#### Data excerpts
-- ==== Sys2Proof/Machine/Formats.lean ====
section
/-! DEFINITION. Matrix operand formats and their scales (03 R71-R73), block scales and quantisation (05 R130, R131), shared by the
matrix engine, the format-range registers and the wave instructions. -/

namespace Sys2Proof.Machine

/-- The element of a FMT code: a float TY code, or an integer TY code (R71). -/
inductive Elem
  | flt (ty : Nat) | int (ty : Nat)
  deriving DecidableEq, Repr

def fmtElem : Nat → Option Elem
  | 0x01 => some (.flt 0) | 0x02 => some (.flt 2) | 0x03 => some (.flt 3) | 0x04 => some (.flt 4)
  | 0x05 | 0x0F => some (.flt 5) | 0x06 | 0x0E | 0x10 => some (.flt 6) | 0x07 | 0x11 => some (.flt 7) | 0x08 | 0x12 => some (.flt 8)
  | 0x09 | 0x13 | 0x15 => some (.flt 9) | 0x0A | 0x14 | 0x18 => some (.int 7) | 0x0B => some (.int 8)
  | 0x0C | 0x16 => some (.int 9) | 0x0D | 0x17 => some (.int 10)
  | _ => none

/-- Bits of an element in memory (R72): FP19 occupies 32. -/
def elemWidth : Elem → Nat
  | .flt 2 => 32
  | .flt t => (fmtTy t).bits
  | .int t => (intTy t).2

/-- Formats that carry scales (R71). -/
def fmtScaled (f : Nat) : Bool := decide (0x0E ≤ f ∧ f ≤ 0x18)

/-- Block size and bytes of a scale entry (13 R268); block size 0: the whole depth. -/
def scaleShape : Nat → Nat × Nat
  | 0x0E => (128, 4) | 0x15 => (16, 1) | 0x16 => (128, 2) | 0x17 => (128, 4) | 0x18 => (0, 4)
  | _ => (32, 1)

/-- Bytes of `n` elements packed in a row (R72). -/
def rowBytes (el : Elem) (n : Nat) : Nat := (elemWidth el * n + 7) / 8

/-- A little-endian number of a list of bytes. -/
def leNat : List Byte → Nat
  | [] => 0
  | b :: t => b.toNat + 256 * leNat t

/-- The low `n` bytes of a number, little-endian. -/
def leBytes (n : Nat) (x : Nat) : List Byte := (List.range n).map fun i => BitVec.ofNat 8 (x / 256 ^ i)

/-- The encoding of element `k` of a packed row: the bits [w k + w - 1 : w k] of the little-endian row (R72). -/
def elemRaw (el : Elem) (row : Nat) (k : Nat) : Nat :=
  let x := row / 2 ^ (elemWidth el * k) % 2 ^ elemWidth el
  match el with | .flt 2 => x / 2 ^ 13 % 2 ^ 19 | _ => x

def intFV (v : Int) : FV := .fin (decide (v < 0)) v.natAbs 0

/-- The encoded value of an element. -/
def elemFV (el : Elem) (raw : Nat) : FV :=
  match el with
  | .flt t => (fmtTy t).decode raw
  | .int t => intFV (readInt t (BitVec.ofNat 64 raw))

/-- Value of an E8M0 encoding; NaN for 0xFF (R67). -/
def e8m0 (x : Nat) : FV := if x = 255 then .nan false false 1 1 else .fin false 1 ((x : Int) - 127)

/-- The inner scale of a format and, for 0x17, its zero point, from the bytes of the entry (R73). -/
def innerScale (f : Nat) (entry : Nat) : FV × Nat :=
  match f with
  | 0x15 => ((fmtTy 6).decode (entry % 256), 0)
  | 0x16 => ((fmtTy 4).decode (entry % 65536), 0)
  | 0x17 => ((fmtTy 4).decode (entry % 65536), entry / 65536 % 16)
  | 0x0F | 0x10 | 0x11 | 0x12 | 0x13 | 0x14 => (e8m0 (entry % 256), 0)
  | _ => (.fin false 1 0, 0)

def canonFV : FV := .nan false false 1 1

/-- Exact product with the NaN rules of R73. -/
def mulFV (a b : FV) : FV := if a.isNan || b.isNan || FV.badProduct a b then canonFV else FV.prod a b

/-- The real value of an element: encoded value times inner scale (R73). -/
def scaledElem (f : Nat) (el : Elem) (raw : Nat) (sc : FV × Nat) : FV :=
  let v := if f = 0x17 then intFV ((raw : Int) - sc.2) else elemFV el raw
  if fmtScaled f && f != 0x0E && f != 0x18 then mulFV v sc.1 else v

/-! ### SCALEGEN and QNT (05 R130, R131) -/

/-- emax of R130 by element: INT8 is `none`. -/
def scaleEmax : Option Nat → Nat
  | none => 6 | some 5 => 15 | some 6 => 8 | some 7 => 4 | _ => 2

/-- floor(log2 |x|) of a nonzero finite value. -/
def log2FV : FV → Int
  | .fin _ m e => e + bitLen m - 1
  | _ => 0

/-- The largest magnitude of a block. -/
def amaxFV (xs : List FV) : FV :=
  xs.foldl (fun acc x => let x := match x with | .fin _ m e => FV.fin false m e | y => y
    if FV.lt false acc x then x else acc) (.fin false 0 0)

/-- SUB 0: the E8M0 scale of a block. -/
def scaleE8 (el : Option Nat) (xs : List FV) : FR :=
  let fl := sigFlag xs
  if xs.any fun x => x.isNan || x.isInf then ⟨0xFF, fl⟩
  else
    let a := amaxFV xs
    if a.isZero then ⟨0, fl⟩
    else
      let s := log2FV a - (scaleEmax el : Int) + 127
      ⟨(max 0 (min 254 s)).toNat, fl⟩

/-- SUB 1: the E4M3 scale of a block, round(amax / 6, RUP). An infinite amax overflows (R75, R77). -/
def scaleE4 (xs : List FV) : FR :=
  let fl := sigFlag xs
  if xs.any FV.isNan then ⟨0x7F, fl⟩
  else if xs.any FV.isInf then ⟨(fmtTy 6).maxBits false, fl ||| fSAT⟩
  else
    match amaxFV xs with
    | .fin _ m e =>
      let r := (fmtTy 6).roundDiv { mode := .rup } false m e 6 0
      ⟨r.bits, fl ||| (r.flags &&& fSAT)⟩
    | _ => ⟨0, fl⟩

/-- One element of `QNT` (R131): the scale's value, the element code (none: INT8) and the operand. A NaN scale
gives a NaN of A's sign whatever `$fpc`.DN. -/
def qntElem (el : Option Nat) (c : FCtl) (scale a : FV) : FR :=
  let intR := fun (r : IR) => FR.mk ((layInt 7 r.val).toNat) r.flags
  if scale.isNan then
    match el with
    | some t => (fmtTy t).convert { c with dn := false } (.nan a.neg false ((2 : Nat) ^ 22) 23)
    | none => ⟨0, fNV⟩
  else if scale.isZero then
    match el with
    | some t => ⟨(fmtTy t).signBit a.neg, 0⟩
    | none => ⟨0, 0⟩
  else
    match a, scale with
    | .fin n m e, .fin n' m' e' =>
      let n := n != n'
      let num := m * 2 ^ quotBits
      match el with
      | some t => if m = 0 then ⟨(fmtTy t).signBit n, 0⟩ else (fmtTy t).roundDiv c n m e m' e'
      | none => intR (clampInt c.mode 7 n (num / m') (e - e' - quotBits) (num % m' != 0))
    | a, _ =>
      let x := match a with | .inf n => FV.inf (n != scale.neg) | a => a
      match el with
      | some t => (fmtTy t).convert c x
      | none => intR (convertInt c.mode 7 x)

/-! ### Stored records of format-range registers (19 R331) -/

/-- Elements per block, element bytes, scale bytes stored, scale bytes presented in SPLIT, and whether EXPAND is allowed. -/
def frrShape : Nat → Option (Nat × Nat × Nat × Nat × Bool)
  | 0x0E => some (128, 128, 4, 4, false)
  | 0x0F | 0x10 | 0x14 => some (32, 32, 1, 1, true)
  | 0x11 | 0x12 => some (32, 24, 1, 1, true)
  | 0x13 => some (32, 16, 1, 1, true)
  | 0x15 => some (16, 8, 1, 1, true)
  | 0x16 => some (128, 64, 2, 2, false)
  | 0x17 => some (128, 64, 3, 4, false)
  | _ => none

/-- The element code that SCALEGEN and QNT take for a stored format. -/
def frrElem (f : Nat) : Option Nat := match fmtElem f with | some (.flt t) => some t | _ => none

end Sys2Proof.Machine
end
########
#### Data excerpts
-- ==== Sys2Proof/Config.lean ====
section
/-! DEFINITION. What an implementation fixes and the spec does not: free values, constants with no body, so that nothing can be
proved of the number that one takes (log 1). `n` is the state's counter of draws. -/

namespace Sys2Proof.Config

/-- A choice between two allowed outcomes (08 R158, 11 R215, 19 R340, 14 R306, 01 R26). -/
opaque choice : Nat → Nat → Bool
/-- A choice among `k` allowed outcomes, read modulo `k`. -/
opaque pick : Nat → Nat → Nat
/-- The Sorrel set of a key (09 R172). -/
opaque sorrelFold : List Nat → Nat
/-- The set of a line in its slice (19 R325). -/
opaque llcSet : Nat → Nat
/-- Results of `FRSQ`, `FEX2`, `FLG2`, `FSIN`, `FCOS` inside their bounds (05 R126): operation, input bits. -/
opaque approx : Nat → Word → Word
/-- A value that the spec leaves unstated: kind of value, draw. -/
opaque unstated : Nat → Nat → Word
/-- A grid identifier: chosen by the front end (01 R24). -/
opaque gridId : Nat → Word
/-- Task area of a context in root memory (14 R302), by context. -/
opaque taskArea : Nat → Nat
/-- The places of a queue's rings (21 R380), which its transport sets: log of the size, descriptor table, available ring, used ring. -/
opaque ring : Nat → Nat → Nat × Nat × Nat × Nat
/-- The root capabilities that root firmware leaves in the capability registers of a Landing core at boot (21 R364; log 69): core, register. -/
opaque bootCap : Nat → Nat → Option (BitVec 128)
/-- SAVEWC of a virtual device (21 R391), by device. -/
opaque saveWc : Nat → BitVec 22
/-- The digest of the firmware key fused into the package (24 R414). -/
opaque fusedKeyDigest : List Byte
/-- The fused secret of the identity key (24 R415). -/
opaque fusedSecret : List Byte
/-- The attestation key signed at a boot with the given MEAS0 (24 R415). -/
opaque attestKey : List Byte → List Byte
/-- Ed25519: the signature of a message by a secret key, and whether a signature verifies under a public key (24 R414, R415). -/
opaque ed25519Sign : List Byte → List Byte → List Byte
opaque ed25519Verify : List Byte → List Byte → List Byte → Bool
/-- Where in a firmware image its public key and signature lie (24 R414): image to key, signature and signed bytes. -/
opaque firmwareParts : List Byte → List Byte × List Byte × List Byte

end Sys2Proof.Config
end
########
#### Data excerpts
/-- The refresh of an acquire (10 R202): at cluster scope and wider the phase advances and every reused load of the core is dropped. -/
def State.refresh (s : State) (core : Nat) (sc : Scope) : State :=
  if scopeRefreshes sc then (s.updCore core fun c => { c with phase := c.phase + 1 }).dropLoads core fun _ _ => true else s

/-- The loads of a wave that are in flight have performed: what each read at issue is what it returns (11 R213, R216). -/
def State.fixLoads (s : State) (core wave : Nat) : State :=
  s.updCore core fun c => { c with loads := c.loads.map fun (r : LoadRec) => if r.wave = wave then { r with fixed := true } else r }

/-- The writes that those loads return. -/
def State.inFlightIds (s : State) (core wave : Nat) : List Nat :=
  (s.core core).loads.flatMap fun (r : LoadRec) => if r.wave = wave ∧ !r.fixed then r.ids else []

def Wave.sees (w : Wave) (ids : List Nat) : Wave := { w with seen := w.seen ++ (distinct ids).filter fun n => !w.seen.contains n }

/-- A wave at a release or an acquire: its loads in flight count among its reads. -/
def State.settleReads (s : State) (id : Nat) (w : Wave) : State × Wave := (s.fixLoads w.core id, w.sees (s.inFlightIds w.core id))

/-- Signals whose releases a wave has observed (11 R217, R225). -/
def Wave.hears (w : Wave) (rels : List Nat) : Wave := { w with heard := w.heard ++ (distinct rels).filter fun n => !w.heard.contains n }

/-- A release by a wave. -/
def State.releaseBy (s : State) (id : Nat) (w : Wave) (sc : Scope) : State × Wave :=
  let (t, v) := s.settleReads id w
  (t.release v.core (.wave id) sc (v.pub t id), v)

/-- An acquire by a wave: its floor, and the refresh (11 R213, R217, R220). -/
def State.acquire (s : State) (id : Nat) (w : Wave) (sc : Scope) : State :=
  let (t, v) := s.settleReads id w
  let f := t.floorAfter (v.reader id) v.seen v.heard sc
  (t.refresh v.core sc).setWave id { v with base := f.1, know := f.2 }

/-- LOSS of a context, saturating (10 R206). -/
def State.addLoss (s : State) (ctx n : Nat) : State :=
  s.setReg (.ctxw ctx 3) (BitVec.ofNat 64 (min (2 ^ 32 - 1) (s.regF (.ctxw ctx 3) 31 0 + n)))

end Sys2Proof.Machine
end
########
Instructions for the task —
Print exactly the lines above, between the one holding "6).decode (entry % 256), 0)" and the one holding "let a := amaxFV xs", inclusive, and nothing besides.

Completed exercise —
  | 0x15 => ((fmtTy 6).decode (entry % 256), 0)
  | 0x16 => ((fmtTy 4).decode (entry % 65536), 0)
  | 0x17 => ((fmtTy 4).decode (entry % 65536), entry / 65536 % 16)
  | 0x0F | 0x10 | 0x11 | 0x12 | 0x13 | 0x14 => (e8m0 (entry % 256), 0)
  | _ => (.fin false 1 0, 0)

def canonFV : FV := .nan false false 1 1

/-- Exact product with the NaN rules of R73. -/
def mulFV (a b : FV) : FV := if a.isNan || b.isNan || FV.badProduct a b then canonFV else FV.prod a b

/-- The real value of an element: encoded value times inner scale (R73). -/
def scaledElem (f : Nat) (el : Elem) (raw : Nat) (sc : FV × Nat) : FV :=
  let v := if f = 0x17 then intFV ((raw : Int) - sc.2) else elemFV el raw
  if fmtScaled f && f != 0x0E && f != 0x18 then mulFV v sc.1 else v

/-! ### SCALEGEN and QNT (05 R130, R131) -/

/-- emax of R130 by element: INT8 is `none`. -/
def scaleEmax : Option Nat → Nat
  | none => 6 | some 5 => 15 | some 6 => 8 | some 7 => 4 | _ => 2

/-- floor(log2 |x|) of a nonzero finite value. -/
def log2FV : FV → Int
  | .fin _ m e => e + bitLen m - 1
  | _ => 0

/-- The largest magnitude of a block. -/
def amaxFV (xs : List FV) : FV :=
  xs.foldl (fun acc x => let x := match x with | .fin _ m e => FV.fin false m e | y => y
    if FV.lt false acc x then x else acc) (.fin false 0 0)

/-- SUB 0: the E8M0 scale of a block. -/
def scaleE8 (el : Option Nat) (xs : List FV) : FR :=
  let fl := sigFlag xs
  if xs.any fun x => x.isNan || x.isInf then ⟨0xFF, fl⟩
  else
    let a := amaxFV xs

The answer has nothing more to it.